> [Action item] Below are several records. Retype exactly those lines running from the one with "decode [0x23#8], decode" through the one with "decode [0x49#8, 0x34#8], decode", end lines included, and no others.

> [Extracted information]
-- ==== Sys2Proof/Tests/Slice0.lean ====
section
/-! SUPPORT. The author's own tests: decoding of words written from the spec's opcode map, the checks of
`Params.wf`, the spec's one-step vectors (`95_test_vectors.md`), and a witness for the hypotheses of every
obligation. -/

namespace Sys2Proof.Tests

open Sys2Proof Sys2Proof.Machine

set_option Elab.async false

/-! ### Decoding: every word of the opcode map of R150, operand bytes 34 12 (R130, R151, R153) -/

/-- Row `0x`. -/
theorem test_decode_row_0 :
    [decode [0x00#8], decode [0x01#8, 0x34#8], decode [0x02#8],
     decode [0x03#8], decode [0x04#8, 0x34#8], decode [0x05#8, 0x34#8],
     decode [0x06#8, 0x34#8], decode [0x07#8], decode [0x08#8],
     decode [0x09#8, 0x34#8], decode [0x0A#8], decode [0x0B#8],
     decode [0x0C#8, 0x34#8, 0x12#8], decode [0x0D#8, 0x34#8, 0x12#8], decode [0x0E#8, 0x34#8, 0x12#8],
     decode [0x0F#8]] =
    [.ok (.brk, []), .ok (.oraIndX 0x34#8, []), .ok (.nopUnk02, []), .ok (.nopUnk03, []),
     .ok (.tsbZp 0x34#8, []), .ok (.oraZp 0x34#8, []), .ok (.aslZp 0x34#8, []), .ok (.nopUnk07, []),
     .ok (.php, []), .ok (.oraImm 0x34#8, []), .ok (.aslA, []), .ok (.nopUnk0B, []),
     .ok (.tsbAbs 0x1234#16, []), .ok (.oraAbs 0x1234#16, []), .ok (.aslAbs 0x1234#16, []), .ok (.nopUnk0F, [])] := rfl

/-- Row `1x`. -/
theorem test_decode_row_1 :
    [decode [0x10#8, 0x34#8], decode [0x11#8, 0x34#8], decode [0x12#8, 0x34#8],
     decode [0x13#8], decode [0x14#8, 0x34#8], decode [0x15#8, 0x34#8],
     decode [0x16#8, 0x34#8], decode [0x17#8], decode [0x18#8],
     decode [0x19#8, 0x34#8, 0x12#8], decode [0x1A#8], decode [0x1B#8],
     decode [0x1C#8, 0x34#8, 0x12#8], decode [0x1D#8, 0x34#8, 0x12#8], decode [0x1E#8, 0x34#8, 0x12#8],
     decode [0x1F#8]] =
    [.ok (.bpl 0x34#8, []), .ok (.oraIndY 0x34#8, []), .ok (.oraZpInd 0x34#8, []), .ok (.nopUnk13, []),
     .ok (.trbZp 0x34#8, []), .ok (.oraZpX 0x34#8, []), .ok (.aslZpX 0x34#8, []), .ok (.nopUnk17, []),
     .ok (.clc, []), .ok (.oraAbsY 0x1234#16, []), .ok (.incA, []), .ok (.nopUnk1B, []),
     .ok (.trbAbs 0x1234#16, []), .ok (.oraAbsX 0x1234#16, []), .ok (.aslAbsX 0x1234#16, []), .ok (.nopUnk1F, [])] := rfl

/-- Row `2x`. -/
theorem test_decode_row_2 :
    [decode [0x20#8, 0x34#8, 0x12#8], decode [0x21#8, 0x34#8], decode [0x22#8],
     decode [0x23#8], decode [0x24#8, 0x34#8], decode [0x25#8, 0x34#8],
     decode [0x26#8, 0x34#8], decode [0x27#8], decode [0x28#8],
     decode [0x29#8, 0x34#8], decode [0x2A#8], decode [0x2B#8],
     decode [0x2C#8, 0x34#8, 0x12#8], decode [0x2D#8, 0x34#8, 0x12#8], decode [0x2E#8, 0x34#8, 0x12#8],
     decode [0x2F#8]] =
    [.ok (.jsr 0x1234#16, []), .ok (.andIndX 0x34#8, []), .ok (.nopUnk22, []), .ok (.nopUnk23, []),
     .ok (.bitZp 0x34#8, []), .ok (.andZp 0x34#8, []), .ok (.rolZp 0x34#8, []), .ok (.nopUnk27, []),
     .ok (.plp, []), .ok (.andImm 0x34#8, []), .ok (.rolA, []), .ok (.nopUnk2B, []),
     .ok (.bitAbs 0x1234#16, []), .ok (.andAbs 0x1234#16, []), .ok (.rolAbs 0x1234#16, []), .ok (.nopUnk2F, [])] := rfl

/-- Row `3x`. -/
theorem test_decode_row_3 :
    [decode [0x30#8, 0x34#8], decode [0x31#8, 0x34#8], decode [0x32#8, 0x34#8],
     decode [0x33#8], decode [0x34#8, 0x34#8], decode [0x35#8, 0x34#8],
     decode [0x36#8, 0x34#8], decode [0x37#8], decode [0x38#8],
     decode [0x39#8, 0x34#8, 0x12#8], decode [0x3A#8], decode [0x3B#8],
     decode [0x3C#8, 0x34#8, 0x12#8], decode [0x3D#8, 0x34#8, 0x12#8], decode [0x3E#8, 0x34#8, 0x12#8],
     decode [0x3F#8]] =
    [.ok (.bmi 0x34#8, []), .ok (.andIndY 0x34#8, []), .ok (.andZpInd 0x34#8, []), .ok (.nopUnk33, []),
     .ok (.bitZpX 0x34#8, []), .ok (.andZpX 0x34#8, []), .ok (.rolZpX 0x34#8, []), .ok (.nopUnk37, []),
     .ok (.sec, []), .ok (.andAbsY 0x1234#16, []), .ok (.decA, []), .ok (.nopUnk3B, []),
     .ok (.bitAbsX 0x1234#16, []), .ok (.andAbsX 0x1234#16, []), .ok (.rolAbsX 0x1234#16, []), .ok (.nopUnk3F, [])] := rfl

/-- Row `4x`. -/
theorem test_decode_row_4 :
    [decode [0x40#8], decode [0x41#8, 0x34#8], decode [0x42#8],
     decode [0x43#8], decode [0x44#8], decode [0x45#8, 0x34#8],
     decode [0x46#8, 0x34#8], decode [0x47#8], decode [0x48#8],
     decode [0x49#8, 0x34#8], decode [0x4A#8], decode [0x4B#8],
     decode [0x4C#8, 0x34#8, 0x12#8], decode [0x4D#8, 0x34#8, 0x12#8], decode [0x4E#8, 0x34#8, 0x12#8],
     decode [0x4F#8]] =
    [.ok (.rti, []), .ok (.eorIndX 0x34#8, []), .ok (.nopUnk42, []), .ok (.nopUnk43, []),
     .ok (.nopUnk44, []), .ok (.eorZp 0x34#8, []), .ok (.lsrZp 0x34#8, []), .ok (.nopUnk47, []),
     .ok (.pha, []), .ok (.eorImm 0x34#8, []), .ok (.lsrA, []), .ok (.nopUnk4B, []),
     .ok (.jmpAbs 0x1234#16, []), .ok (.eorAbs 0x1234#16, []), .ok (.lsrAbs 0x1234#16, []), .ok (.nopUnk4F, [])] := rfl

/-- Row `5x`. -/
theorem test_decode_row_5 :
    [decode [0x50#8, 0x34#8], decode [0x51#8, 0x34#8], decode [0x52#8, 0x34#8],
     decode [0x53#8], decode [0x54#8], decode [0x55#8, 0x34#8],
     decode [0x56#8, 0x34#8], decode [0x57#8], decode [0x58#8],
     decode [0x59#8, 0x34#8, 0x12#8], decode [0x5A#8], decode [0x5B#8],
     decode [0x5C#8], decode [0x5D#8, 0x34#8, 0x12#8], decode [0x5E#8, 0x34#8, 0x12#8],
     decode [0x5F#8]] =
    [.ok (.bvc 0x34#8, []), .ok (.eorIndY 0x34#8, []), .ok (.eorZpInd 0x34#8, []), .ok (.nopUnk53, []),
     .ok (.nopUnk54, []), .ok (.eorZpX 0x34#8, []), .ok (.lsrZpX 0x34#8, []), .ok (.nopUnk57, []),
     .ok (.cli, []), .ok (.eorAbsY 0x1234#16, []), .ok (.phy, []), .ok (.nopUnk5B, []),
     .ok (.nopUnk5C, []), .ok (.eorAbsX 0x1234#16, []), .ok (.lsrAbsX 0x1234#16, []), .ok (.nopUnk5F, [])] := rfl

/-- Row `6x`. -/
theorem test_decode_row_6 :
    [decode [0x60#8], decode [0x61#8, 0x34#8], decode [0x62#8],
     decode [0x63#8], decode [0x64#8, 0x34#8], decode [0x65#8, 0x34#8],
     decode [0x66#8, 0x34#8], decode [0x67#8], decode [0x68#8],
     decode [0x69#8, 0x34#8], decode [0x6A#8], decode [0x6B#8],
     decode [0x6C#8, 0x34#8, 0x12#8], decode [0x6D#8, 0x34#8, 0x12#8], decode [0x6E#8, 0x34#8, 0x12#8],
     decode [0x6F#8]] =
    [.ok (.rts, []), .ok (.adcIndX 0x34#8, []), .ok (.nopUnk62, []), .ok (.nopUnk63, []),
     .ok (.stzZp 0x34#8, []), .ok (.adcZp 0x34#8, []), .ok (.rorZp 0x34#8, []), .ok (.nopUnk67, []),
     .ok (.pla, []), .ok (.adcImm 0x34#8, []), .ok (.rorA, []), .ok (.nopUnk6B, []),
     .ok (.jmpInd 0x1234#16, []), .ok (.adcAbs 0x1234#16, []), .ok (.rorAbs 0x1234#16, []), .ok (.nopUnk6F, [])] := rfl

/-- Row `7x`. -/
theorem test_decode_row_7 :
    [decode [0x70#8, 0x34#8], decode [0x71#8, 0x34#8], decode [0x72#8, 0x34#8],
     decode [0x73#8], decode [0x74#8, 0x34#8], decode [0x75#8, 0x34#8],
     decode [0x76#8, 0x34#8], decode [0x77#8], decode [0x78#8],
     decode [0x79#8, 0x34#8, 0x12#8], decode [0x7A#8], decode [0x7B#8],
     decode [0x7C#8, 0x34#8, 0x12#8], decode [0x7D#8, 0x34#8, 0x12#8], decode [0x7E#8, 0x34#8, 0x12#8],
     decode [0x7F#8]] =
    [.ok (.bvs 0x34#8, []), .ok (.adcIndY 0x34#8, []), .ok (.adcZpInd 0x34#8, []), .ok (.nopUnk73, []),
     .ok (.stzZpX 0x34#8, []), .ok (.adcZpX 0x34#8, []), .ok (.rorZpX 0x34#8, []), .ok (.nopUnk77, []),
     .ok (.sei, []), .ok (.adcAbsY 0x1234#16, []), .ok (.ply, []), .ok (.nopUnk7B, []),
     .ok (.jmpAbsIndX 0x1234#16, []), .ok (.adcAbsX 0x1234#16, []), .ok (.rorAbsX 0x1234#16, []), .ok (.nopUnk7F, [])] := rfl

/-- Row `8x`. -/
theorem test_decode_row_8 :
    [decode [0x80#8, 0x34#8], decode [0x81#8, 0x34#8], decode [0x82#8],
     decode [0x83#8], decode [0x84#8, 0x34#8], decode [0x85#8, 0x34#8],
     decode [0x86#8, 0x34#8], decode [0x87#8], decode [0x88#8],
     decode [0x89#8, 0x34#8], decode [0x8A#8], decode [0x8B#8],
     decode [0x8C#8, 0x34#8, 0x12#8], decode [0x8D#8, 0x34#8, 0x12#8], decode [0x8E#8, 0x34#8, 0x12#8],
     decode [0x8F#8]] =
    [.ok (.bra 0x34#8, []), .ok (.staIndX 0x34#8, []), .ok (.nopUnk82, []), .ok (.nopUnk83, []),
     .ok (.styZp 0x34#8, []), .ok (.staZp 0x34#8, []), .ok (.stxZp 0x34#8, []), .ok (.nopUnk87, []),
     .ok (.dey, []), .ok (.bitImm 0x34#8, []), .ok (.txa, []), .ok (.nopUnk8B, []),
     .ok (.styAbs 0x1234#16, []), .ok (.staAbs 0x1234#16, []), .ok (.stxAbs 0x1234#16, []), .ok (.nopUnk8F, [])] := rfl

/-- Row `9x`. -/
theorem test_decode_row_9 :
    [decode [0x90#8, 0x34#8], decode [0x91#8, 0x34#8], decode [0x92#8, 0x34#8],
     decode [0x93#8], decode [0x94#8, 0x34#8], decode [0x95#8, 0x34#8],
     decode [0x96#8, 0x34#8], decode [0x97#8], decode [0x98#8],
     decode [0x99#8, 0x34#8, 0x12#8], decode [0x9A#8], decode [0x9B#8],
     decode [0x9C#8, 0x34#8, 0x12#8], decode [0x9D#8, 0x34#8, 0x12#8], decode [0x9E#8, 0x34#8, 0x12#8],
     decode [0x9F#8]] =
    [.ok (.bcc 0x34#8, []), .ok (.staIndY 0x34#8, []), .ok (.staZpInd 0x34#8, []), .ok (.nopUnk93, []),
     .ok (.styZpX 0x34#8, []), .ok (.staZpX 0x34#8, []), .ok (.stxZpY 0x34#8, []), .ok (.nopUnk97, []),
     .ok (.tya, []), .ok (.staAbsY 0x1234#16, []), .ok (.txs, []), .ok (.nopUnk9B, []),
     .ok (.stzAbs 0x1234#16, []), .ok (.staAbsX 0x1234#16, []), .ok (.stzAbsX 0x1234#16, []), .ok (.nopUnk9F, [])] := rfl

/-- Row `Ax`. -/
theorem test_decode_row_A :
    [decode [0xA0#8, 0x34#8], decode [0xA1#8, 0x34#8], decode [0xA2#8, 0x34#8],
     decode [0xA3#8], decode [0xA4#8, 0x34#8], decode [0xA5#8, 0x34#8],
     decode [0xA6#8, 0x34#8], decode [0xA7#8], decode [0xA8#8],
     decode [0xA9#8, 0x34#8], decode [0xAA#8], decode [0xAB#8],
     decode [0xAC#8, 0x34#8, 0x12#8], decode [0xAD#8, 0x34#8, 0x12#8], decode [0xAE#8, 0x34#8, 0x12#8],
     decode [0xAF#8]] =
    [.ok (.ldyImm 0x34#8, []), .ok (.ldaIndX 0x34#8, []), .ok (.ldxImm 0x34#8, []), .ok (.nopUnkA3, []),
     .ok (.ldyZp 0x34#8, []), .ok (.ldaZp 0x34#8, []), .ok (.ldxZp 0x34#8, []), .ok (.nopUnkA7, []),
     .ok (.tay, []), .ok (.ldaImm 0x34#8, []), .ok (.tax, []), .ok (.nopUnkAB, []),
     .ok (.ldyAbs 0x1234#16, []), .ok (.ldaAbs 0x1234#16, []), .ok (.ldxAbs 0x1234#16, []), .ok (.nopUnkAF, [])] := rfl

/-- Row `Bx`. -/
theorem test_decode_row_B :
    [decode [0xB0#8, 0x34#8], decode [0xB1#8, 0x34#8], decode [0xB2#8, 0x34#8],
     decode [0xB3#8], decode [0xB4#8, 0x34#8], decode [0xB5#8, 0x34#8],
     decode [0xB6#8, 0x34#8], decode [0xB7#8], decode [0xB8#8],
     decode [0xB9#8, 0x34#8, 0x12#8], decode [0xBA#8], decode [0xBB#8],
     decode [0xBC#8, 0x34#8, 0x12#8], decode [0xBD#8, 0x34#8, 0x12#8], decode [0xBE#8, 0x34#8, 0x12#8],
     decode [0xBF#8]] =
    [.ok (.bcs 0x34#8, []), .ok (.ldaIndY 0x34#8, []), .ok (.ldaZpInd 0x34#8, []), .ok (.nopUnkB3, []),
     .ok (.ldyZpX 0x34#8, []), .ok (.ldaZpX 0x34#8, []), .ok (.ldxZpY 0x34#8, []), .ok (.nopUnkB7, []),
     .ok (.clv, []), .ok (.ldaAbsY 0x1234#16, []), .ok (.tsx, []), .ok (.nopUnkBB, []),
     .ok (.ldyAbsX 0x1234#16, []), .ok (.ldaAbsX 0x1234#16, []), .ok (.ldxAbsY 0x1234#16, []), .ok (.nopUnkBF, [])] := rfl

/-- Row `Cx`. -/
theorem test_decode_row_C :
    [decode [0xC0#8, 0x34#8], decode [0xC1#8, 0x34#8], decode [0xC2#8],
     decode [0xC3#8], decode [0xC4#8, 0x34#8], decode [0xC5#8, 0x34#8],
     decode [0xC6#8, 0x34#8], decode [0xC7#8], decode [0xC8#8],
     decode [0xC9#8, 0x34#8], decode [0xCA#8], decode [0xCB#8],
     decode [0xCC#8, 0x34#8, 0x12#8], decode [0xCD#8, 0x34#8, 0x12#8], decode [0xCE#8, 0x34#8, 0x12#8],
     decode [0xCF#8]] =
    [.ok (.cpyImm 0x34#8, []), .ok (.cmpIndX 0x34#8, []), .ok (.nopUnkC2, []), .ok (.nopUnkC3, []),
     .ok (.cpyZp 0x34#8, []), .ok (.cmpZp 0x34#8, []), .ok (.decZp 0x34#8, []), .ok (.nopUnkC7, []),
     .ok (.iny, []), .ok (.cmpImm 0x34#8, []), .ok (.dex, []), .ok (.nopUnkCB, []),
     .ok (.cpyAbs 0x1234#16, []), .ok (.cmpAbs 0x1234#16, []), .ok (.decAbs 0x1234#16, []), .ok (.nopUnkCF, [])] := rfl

> [Result for this exercise]
     decode [0x23#8], decode [0x24#8, 0x34#8], decode [0x25#8, 0x34#8],
     decode [0x26#8, 0x34#8], decode [0x27#8], decode [0x28#8],
     decode [0x29#8, 0x34#8], decode [0x2A#8], decode [0x2B#8],
     decode [0x2C#8, 0x34#8, 0x12#8], decode [0x2D#8, 0x34#8, 0x12#8], decode [0x2E#8, 0x34#8, 0x12#8],
     decode [0x2F#8]] =
    [.ok (.jsr 0x1234#16, []), .ok (.andIndX 0x34#8, []), .ok (.nopUnk22, []), .ok (.nopUnk23, []),
     .ok (.bitZp 0x34#8, []), .ok (.andZp 0x34#8, []), .ok (.rolZp 0x34#8, []), .ok (.nopUnk27, []),
     .ok (.plp, []), .ok (.andImm 0x34#8, []), .ok (.rolA, []), .ok (.nopUnk2B, []),
     .ok (.bitAbs 0x1234#16, []), .ok (.andAbs 0x1234#16, []), .ok (.rolAbs 0x1234#16, []), .ok (.nopUnk2F, [])] := rfl

/-- Row `3x`. -/
theorem test_decode_row_3 :
    [decode [0x30#8, 0x34#8], decode [0x31#8, 0x34#8], decode [0x32#8, 0x34#8],
     decode [0x33#8], decode [0x34#8, 0x34#8], decode [0x35#8, 0x34#8],
     decode [0x36#8, 0x34#8], decode [0x37#8], decode [0x38#8],
     decode [0x39#8, 0x34#8, 0x12#8], decode [0x3A#8], decode [0x3B#8],
     decode [0x3C#8, 0x34#8, 0x12#8], decode [0x3D#8, 0x34#8, 0x12#8], decode [0x3E#8, 0x34#8, 0x12#8],
     decode [0x3F#8]] =
    [.ok (.bmi 0x34#8, []), .ok (.andIndY 0x34#8, []), .ok (.andZpInd 0x34#8, []), .ok (.nopUnk33, []),
     .ok (.bitZpX 0x34#8, []), .ok (.andZpX 0x34#8, []), .ok (.rolZpX 0x34#8, []), .ok (.nopUnk37, []),
     .ok (.sec, []), .ok (.andAbsY 0x1234#16, []), .ok (.decA, []), .ok (.nopUnk3B, []),
     .ok (.bitAbsX 0x1234#16, []), .ok (.andAbsX 0x1234#16, []), .ok (.rolAbsX 0x1234#16, []), .ok (.nopUnk3F, [])] := rfl

/-- Row `4x`. -/
theorem test_decode_row_4 :
    [decode [0x40#8], decode [0x41#8, 0x34#8], decode [0x42#8],
     decode [0x43#8], decode [0x44#8], decode [0x45#8, 0x34#8],
     decode [0x46#8, 0x34#8], decode [0x47#8], decode [0x48#8],
     decode [0x49#8, 0x34#8], decode [0x4A#8], decode [0x4B#8],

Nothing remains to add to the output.